** REQUIRED ACTION **
All lines in the records below that hold "takeMemoryMap" are to be shown.

** Dataset entries **
>>>>

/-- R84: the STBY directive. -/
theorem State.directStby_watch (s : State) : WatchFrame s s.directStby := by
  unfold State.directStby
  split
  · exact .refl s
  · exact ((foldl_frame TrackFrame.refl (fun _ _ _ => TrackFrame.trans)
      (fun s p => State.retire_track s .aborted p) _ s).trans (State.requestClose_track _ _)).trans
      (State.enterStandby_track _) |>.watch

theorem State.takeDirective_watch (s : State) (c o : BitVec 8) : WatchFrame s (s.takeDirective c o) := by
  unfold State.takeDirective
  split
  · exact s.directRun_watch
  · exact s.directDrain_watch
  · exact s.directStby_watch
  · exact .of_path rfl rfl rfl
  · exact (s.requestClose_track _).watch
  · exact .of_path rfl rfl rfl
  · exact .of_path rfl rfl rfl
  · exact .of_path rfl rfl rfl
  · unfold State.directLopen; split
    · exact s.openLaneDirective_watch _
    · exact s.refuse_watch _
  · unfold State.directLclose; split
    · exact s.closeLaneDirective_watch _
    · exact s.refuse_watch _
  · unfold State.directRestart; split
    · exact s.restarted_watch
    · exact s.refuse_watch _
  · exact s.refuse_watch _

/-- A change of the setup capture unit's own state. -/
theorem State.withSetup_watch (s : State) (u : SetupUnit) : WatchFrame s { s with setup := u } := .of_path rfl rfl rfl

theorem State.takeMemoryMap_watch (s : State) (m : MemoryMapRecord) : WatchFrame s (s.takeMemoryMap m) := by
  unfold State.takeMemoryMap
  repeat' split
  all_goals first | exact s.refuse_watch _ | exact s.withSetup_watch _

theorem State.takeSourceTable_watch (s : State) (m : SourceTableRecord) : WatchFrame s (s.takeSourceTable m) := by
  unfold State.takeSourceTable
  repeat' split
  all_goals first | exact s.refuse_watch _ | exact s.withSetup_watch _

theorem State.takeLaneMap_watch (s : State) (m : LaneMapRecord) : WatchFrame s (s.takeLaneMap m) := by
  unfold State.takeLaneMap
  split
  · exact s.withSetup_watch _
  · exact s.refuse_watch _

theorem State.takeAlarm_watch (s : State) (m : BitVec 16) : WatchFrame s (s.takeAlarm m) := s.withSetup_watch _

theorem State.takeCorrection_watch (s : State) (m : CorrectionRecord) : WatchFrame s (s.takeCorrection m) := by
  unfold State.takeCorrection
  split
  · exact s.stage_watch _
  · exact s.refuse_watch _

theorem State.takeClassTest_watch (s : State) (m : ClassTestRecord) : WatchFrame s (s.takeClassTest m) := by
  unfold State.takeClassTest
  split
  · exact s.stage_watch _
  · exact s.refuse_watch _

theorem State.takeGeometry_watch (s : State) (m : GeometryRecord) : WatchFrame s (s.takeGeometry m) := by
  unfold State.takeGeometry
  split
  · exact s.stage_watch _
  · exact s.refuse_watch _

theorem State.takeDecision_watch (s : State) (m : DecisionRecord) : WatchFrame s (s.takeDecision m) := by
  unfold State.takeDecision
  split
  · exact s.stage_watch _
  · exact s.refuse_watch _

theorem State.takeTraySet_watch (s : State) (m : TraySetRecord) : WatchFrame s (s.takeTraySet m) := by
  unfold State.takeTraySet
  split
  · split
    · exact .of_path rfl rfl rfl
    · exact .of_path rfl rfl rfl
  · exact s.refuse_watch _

<<<<
>>>>

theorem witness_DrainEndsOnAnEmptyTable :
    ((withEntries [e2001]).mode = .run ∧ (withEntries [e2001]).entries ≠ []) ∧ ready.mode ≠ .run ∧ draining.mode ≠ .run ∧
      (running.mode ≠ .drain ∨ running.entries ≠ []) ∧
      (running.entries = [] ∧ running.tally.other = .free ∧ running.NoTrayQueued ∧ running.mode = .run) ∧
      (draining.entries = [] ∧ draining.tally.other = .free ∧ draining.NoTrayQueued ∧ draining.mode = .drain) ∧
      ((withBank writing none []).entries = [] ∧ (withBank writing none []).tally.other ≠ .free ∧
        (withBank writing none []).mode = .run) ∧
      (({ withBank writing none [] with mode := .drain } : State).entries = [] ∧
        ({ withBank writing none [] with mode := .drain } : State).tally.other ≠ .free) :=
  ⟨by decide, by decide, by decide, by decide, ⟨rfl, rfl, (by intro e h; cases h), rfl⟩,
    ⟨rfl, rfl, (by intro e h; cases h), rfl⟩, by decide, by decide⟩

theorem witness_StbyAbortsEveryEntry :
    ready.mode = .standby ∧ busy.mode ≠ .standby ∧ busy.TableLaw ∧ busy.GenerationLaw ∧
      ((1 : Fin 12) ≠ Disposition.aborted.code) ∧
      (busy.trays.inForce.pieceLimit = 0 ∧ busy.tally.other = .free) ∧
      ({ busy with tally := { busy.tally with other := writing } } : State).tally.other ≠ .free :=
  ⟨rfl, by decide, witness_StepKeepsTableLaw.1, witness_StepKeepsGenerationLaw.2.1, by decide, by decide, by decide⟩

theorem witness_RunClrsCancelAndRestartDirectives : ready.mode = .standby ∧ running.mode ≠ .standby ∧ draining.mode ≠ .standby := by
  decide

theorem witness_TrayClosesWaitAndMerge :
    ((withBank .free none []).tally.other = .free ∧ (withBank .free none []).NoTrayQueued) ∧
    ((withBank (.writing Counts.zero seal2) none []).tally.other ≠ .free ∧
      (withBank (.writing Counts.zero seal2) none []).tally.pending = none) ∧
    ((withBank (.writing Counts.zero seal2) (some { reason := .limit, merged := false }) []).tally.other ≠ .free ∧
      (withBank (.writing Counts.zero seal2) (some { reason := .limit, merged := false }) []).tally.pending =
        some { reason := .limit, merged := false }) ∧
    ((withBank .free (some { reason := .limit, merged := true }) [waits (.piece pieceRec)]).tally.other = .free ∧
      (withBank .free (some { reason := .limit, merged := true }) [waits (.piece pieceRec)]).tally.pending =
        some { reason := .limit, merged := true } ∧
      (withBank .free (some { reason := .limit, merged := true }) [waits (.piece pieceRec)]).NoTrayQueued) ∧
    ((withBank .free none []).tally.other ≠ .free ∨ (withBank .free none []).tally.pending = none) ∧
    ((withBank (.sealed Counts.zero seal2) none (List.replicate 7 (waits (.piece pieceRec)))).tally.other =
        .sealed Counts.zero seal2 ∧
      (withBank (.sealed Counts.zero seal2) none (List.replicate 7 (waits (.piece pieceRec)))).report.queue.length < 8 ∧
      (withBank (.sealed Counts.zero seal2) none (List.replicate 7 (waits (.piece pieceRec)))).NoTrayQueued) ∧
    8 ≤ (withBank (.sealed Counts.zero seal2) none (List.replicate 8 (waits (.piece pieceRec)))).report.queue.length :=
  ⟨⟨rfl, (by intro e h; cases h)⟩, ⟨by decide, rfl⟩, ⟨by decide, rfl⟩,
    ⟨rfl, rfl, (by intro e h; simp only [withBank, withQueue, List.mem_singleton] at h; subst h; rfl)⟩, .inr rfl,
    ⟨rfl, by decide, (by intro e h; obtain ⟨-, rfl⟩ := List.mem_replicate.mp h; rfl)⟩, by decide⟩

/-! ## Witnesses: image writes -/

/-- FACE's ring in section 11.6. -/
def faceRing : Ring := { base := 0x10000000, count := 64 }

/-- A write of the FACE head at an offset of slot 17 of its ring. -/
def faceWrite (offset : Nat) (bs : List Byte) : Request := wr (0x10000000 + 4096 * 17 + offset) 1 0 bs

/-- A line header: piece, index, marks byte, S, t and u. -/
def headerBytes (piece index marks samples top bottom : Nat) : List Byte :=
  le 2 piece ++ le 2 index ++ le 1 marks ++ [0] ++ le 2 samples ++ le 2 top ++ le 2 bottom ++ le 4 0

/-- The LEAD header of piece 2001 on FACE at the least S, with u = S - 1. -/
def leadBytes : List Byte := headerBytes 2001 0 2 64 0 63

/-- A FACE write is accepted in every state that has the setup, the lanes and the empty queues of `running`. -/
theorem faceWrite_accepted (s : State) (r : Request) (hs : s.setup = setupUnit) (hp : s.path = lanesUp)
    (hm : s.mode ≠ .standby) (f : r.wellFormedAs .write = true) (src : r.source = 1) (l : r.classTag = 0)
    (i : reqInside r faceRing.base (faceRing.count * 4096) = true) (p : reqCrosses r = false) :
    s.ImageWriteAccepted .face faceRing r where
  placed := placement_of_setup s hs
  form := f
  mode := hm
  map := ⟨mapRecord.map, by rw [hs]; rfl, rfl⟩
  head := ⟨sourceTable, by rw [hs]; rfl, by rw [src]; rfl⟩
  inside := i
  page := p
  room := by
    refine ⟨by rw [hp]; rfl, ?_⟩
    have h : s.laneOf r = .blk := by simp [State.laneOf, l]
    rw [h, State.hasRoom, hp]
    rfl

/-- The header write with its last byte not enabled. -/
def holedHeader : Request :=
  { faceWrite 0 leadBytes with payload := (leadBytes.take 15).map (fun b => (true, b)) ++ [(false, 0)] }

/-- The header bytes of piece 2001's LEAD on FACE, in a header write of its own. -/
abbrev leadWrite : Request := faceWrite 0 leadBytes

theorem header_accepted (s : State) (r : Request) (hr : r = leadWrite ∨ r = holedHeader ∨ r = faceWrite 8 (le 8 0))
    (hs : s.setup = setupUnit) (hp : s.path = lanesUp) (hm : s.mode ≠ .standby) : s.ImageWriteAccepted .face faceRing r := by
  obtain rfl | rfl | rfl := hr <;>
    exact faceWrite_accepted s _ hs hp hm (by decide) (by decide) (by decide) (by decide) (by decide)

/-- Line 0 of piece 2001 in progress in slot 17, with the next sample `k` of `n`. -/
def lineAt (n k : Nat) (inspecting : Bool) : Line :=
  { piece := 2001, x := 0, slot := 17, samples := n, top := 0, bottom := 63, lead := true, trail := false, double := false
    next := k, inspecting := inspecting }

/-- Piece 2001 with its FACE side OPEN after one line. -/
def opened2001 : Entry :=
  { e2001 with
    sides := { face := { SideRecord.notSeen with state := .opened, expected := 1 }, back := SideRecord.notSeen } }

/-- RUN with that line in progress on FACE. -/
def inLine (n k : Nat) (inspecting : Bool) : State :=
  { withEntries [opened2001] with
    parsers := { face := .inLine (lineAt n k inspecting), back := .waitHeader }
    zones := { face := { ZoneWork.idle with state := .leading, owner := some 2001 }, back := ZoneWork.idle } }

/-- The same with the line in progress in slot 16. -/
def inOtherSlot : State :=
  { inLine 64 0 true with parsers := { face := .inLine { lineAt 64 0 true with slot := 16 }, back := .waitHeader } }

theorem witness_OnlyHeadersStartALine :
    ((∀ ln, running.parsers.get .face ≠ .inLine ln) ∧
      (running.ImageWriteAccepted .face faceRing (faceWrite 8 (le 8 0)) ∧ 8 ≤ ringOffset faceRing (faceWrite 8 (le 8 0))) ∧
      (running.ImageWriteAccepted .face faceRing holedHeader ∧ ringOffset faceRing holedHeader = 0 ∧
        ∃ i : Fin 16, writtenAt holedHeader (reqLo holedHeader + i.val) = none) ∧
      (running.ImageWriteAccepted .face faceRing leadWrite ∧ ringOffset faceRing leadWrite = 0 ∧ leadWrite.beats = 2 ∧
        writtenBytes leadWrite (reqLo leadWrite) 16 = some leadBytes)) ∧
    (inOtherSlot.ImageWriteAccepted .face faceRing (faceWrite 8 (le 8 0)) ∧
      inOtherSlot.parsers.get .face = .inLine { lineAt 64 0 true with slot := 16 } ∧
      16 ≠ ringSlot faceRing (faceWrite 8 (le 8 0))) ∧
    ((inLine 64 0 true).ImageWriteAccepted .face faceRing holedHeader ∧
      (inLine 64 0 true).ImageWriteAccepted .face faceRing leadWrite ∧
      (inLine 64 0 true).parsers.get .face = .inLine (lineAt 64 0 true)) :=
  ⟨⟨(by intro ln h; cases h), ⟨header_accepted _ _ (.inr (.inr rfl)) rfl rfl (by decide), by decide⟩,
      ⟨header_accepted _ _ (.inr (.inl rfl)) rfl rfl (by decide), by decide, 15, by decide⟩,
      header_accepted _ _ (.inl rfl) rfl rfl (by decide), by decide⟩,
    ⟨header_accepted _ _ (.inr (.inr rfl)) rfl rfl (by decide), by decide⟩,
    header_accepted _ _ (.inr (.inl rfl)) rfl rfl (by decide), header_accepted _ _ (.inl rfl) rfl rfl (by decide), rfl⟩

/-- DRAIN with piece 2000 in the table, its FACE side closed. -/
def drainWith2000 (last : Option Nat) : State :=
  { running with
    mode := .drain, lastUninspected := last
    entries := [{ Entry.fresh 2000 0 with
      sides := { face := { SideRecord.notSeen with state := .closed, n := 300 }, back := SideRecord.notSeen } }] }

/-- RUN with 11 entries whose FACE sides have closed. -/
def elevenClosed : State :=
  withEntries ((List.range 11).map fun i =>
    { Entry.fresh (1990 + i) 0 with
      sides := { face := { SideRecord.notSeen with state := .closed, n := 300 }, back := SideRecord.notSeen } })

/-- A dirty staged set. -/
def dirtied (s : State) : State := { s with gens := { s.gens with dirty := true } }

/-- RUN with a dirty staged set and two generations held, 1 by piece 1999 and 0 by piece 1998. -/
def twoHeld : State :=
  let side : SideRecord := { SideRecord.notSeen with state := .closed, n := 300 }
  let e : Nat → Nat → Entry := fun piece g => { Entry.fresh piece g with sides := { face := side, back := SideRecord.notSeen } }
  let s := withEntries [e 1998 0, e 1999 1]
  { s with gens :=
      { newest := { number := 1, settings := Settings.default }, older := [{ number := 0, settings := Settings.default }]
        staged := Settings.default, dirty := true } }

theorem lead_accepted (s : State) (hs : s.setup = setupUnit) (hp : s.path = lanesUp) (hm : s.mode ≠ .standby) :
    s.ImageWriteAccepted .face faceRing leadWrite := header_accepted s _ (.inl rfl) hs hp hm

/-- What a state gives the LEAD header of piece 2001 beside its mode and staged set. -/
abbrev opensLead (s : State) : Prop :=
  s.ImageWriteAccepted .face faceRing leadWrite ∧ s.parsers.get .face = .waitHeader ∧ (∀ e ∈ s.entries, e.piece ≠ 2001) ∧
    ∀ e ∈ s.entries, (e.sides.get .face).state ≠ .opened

<<<<

** PROBLEM SOLUTION **
theorem State.takeMemoryMap_watch (s : State) (m : MemoryMapRecord) : WatchFrame s (s.takeMemoryMap m) := by
  unfold State.takeMemoryMap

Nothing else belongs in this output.